Start of RECORD EXTRACTS
-- ==== Sys2Proof/Machine/Flags.lean ====
section
/-!
DEFINITION. The status register's fields and codes (10_state.md R25 to R27, 60_exceptions.md R201) and the
classification of a floating-point pattern (40_ieee754.md R102).
-/

namespace Sys2Proof.Machine

/-- The error code written to ST.ERR (60_exceptions.md R201). -/
def ErrorKind.code : ErrorKind → BitVec 4
  | .insufficientBuffer => 1
  | .invalidLength => 2
  | .unsupportedForm => 3
  | .overflow => 4
  | .illegalCommand => 5

/-- The status word with fields ERR and NB; ST[31:8] is 0 (10_state.md R25 to R27). -/
def packStatus (err nb : BitVec 4) : BitVec 32 := (nb ++ err).setWidth 32

/-- ST.ERR = ST[3:0] (10_state.md R25). -/
def State.err (s : State) : BitVec 4 := s.st.extractLsb' 0 4

/-- ST.NB = ST[7:4] (10_state.md R26). -/
def State.nb (s : State) : BitVec 4 := s.st.extractLsb' 4 4

/-- The classes of a floating-point pattern (40_ieee754.md R102). -/
inductive FloatClass where
  | zero
  | subnormal
  | normal
  | infinity
  | nan
  deriving DecidableEq, Repr

/-- The class code a decomposition writes to R3 (40_ieee754.md R102). -/
def FloatClass.code : FloatClass → Word
  | .zero => 0
  | .subnormal => 1
  | .normal => 2
  | .infinity => 3
  | .nan => 4

/-- `class(e, m)` of a biased exponent and a mantissa (40_ieee754.md R102). The sign does not enter it. -/
def classify {ew mw : Nat} (e : BitVec ew) (m : BitVec mw) : FloatClass :=
  if e = 0 then (if m = 0 then .zero else .subnormal)
  else if e = BitVec.allOnes ew then (if m = 0 then .infinity else .nan)
  else .normal

end Sys2Proof.Machine
end

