-- ==== Sys2Proof/Certificates/Slice0/Obligations.lean ====
section
/-!
DEFINITION. The statements for the provers. Each docstring names the rule of spec/ it formalises, or says that it
rests on a choice of the model and names the log entry.
-/

open Sys2Proof Sys2Proof.Machine

/-! ### The command word -/

/-- Decoding an encoded well-formed command gives it back, with every byte count (30_encoding.md R86). -/
def Obligations.DecodeEncodeAllCommands : Prop :=
  ∀ i : Instr, i.wellFormed = true → decode (encode i) = .ok i

/-- A word that decodes is the word of the command it decodes to, and that command is well-formed: no bit of a command
word is left unread (30_encoding.md R80, R86). -/
def Obligations.EncodeDecodeAllWords : Prop :=
  ∀ (w : CmdWord) (i : Instr), decode w = .ok i → i.wellFormed = true ∧ encode i = w

/-- The decoder recognises exactly the words w with `(w & mask) == match` for a row of the table
(30_encoding.md R86). -/
def Obligations.DecodeAcceptsExactlyTableRows : Prop :=
  ∀ w : CmdWord, (∃ i, decode w = .ok i) ↔ MatchesRow w

/-- Words of every family, written out from the spec's encoding, decode to their command (30_encoding.md R86,
95_test_vectors.md). -/
def Obligations.DecodeWordsWrittenFromSpec : Prop :=
  decode 0b00000000000000000000000000010000 = .ok .fdec64 ∧
  decode 0b00000000000000000000000000010011 = .ok .frec32 ∧
  decode 0b00000000000000000000000000100001 = .ok .mlens ∧
  decode 0b00000000000000000000100000100010 = .ok (.wrbe 8) ∧
  decode 0b00000000000000000000111100100010 = .ok (.wrbe 15) ∧
  decode 0b00000000000000000000001100101011 = .ok (.rdles 3) ∧
  decode 0b00000000000000000000000000110010 = .ok .lebrd ∧
  decode 0b00000000000000000000000000111001 = .ok .vluwr ∧
  decode 0b00000000000000000000000100010000 = .error .unexpectedCount ∧
  decode 0b00000000000000000001000000100010 = .error .reservedBits ∧
  decode 0b00000000000000000000111100101100 = .error .unassignedOpcode

/-- RSV != 0 raises IllegalCommand, whatever OPC and N hold (30_encoding.md R83): the error commit takes place, with
the word kept in CMD. -/
def Obligations.ReservedBitsRaiseIllegalCommand : Prop :=
  ∀ (s : State) (w : CmdWord), w.extractLsb' 12 20 ≠ 0 →
    ∃ t, issueCommand w s = .next t ∧ EndsInError (s.withCmd w) t 5

/-- Every word that matches no row of the opcode map raises IllegalCommand (30_encoding.md R87). -/
def Obligations.WordsOutsideTableRaiseIllegalCommand : Prop :=
  ∀ (s : State) (w : CmdWord), ¬ MatchesRow w →
    ∃ t, issueCommand w s = .next t ∧ EndsInError (s.withCmd w) t 5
End of RECORD EXTRACTS
■ **THE PROBLEM**
An exact copy of every record is needed, so retype them all.

■ **RESULT OF THIS EXERCISE**
-- ==== Sys2Proof/Machine/Flags.lean ====
section
/-!
DEFINITION. The status register's fields and codes (10_state.md R25 to R27, 60_exceptions.md R201) and the
classification of a floating-point pattern (40_ieee754.md R102).
-/

namespace Sys2Proof.Machine

/-- The error code written to ST.ERR (60_exceptions.md R201). -/
def ErrorKind.code : ErrorKind → BitVec 4
  | .insufficientBuffer => 1
  | .invalidLength => 2
  | .unsupportedForm => 3
  | .overflow => 4
  | .illegalCommand => 5

/-- The status word with fields ERR and NB; ST[31:8] is 0 (10_state.md R25 to R27). -/
def packStatus (err nb : BitVec 4) : BitVec 32 := (nb ++ err).setWidth 32

/-- ST.ERR = ST[3:0] (10_state.md R25). -/
def State.err (s : State) : BitVec 4 := s.st.extractLsb' 0 4

/-- ST.NB = ST[7:4] (10_state.md R26). -/
def State.nb (s : State) : BitVec 4 := s.st.extractLsb' 4 4

/-- The classes of a floating-point pattern (40_ieee754.md R102). -/
inductive FloatClass where
  | zero
  | subnormal
  | normal
  | infinity
  | nan
  deriving DecidableEq, Repr

/-- The class code a decomposition writes to R3 (40_ieee754.md R102). -/
def FloatClass.code : FloatClass → Word
  | .zero => 0
  | .subnormal => 1
  | .normal => 2
  | .infinity => 3
  | .nan => 4

/-- `class(e, m)` of a biased exponent and a mantissa (40_ieee754.md R102). The sign does not enter it. -/
def classify {ew mw : Nat} (e : BitVec ew) (m : BitVec mw) : FloatClass :=
  if e = 0 then (if m = 0 then .zero else .subnormal)
  else if e = BitVec.allOnes ew then (if m = 0 then .infinity else .nan)
  else .normal

end Sys2Proof.Machine
end

-- ==== Sys2Proof/Certificates/Slice0/Obligations.lean ====
section
/-!
DEFINITION. The statements for the provers. Each docstring names the rule of spec/ it formalises, or says that it
rests on a choice of the model and names the log entry.
-/

open Sys2Proof Sys2Proof.Machine

/-! ### The command word -/

/-- Decoding an encoded well-formed command gives it back, with every byte count (30_encoding.md R86). -/
def Obligations.DecodeEncodeAllCommands : Prop :=
  ∀ i : Instr, i.wellFormed = true → decode (encode i) = .ok i

/-- A word that decodes is the word of the command it decodes to, and that command is well-formed: no bit of a command
word is left unread (30_encoding.md R80, R86). -/
def Obligations.EncodeDecodeAllWords : Prop :=
  ∀ (w : CmdWord) (i : Instr), decode w = .ok i → i.wellFormed = true ∧ encode i = w

/-- The decoder recognises exactly the words w with `(w & mask) == match` for a row of the table
(30_encoding.md R86). -/
def Obligations.DecodeAcceptsExactlyTableRows : Prop :=
  ∀ w : CmdWord, (∃ i, decode w = .ok i) ↔ MatchesRow w

/-- Words of every family, written out from the spec's encoding, decode to their command (30_encoding.md R86,
95_test_vectors.md). -/
def Obligations.DecodeWordsWrittenFromSpec : Prop :=
  decode 0b00000000000000000000000000010000 = .ok .fdec64 ∧
  decode 0b00000000000000000000000000010011 = .ok .frec32 ∧
  decode 0b00000000000000000000000000100001 = .ok .mlens ∧
  decode 0b00000000000000000000100000100010 = .ok (.wrbe 8) ∧
  decode 0b00000000000000000000111100100010 = .ok (.wrbe 15) ∧
  decode 0b00000000000000000000001100101011 = .ok (.rdles 3) ∧
  decode 0b00000000000000000000000000110010 = .ok .lebrd ∧
  decode 0b00000000000000000000000000111001 = .ok .vluwr ∧
  decode 0b00000000000000000000000100010000 = .error .unexpectedCount ∧
  decode 0b00000000000000000001000000100010 = .error .reservedBits ∧
  decode 0b00000000000000000000111100101100 = .error .unassignedOpcode

/-- RSV != 0 raises IllegalCommand, whatever OPC and N hold (30_encoding.md R83): the error commit takes place, with
the word kept in CMD. -/
def Obligations.ReservedBitsRaiseIllegalCommand : Prop :=
  ∀ (s : State) (w : CmdWord), w.extractLsb' 12 20 ≠ 0 →
    ∃ t, issueCommand w s = .next t ∧ EndsInError (s.withCmd w) t 5

/-- Every word that matches no row of the opcode map raises IllegalCommand (30_encoding.md R87). -/
def Obligations.WordsOutsideTableRaiseIllegalCommand : Prop :=
  ∀ (s : State) (w : CmdWord), ¬ MatchesRow w →
    ∃ t, issueCommand w s = .next t ∧ EndsInError (s.withCmd w) t 5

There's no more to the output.